In the records below, find the line that contains "none => l) l" and the line that contains "rs.foldl (fun (a : Lay × List U32) r =>". Set down exactly those lines and every line between them, and nothing more.

# Extracted records
▼
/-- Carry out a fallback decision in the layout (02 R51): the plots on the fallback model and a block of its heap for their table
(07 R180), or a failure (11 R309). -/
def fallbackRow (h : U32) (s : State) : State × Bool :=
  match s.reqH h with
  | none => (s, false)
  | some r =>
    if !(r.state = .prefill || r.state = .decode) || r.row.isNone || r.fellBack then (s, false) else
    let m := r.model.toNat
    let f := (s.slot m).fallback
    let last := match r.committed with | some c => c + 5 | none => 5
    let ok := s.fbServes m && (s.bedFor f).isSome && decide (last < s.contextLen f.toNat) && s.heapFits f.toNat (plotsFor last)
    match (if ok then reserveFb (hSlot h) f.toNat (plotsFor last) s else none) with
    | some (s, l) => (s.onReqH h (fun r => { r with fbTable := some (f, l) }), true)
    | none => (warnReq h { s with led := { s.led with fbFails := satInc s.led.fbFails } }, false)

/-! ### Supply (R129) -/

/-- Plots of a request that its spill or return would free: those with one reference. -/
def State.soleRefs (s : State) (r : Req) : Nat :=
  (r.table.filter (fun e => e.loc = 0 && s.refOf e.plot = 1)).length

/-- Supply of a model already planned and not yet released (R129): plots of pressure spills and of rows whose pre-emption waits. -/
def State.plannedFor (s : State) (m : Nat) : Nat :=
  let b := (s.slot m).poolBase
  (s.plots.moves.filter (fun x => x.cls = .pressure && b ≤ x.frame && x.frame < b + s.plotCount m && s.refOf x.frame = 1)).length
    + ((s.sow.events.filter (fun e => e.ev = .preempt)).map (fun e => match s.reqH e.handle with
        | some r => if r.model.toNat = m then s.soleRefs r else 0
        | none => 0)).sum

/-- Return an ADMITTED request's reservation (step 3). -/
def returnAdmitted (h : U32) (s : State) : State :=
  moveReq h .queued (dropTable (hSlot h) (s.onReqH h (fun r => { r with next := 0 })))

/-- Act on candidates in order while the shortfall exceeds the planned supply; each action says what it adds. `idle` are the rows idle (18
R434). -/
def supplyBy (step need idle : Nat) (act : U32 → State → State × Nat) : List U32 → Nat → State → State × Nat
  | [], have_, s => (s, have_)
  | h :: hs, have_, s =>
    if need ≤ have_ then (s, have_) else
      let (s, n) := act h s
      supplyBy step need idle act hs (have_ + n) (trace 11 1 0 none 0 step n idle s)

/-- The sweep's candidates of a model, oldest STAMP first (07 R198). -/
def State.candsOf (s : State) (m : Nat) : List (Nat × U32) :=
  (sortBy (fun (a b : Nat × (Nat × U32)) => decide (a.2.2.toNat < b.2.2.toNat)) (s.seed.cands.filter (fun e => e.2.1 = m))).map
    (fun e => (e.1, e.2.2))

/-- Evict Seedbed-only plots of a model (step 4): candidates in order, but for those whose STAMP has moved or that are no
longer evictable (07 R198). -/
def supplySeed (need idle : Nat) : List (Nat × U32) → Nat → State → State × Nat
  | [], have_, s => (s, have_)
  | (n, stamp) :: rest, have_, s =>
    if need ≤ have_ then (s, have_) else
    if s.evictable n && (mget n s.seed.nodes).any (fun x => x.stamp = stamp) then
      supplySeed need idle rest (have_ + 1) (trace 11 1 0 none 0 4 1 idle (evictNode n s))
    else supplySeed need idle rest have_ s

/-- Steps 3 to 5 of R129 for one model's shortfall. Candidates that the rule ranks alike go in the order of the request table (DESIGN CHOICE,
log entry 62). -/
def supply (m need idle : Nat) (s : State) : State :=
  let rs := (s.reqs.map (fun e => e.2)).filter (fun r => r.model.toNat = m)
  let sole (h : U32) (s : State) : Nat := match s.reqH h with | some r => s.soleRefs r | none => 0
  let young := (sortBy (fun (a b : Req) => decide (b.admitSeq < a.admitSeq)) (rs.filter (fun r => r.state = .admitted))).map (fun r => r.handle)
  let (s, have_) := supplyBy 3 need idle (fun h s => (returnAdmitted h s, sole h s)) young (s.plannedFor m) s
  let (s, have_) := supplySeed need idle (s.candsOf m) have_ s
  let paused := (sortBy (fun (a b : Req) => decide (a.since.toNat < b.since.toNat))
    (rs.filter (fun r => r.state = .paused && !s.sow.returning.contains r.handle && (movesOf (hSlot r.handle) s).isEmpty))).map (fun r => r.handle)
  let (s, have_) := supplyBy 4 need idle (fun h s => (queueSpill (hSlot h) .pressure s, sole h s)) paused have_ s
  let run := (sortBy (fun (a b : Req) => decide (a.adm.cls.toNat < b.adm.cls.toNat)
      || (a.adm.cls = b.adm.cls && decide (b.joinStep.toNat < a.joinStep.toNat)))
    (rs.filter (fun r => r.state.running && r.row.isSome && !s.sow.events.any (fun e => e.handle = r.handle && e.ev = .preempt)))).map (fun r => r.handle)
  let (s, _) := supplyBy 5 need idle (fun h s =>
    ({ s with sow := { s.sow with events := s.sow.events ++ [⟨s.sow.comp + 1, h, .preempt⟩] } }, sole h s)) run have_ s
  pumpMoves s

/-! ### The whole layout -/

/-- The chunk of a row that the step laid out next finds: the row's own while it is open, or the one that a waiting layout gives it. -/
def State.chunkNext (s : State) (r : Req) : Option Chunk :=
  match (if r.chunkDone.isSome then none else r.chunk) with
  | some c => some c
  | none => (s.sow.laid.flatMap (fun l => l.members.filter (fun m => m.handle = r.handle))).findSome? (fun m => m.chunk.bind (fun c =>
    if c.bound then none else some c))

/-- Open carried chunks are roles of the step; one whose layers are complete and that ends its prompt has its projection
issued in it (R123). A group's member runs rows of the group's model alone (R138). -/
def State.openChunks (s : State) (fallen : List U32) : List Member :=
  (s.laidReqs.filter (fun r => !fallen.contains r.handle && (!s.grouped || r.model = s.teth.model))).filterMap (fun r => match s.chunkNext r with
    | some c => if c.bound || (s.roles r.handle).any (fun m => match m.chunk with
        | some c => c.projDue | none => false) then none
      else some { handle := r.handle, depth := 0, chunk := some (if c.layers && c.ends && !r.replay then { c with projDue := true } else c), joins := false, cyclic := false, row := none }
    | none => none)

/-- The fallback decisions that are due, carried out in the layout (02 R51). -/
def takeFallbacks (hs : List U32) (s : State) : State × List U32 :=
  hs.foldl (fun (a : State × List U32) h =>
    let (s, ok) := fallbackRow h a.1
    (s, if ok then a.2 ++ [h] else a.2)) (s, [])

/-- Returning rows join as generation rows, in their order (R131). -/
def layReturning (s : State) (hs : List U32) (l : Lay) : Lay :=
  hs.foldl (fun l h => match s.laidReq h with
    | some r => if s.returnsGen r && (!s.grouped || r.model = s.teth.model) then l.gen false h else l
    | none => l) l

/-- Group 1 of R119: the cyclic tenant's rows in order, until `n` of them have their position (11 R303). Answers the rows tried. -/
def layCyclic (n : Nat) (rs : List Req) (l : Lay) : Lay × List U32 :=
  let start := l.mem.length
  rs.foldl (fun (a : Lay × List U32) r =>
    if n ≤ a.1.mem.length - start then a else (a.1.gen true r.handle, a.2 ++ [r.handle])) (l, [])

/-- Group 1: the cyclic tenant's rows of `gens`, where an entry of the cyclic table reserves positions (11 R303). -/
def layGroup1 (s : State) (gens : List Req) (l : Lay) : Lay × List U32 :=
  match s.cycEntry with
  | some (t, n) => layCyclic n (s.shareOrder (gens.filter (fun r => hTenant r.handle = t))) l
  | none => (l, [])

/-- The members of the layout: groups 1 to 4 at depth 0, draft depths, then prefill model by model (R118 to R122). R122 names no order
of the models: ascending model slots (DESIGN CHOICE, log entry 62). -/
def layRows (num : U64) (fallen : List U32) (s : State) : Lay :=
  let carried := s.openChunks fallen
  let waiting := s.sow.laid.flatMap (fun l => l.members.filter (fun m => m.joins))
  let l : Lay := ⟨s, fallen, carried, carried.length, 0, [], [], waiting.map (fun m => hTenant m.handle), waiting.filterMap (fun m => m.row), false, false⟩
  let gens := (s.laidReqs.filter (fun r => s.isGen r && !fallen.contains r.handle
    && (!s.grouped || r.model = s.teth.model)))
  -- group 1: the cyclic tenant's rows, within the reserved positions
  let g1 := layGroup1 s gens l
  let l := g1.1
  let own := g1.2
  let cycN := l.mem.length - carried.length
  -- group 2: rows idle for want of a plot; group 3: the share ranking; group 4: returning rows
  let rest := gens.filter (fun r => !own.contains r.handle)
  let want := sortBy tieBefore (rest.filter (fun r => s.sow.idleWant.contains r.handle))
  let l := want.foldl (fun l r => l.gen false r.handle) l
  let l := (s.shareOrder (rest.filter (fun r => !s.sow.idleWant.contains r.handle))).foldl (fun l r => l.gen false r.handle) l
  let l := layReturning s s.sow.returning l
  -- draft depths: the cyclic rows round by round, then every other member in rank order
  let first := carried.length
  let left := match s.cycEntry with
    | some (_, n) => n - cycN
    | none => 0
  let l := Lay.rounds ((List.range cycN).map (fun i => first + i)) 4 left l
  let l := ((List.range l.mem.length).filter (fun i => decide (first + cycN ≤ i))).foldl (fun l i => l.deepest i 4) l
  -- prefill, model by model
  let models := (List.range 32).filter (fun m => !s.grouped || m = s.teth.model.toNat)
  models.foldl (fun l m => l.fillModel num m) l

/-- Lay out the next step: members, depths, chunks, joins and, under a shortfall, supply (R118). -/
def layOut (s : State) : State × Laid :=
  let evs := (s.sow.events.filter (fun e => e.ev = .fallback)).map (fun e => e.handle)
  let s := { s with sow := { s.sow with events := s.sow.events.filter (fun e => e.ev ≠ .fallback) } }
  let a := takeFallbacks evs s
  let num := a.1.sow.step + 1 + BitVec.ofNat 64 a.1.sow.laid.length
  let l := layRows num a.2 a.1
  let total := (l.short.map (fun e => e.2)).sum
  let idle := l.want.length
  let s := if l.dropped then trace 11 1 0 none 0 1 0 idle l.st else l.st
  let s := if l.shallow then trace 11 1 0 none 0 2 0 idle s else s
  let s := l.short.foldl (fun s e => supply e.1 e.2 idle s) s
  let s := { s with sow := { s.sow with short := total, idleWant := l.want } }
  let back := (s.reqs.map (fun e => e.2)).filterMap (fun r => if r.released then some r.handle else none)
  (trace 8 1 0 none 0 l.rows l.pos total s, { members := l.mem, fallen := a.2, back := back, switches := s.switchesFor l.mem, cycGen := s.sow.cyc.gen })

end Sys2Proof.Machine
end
▲
# Solution to this task
    | none => l) l

/-- Group 1 of R119: the cyclic tenant's rows in order, until `n` of them have their position (11 R303). Answers the rows tried. -/
def layCyclic (n : Nat) (rs : List Req) (l : Lay) : Lay × List U32 :=
  let start := l.mem.length
  rs.foldl (fun (a : Lay × List U32) r =>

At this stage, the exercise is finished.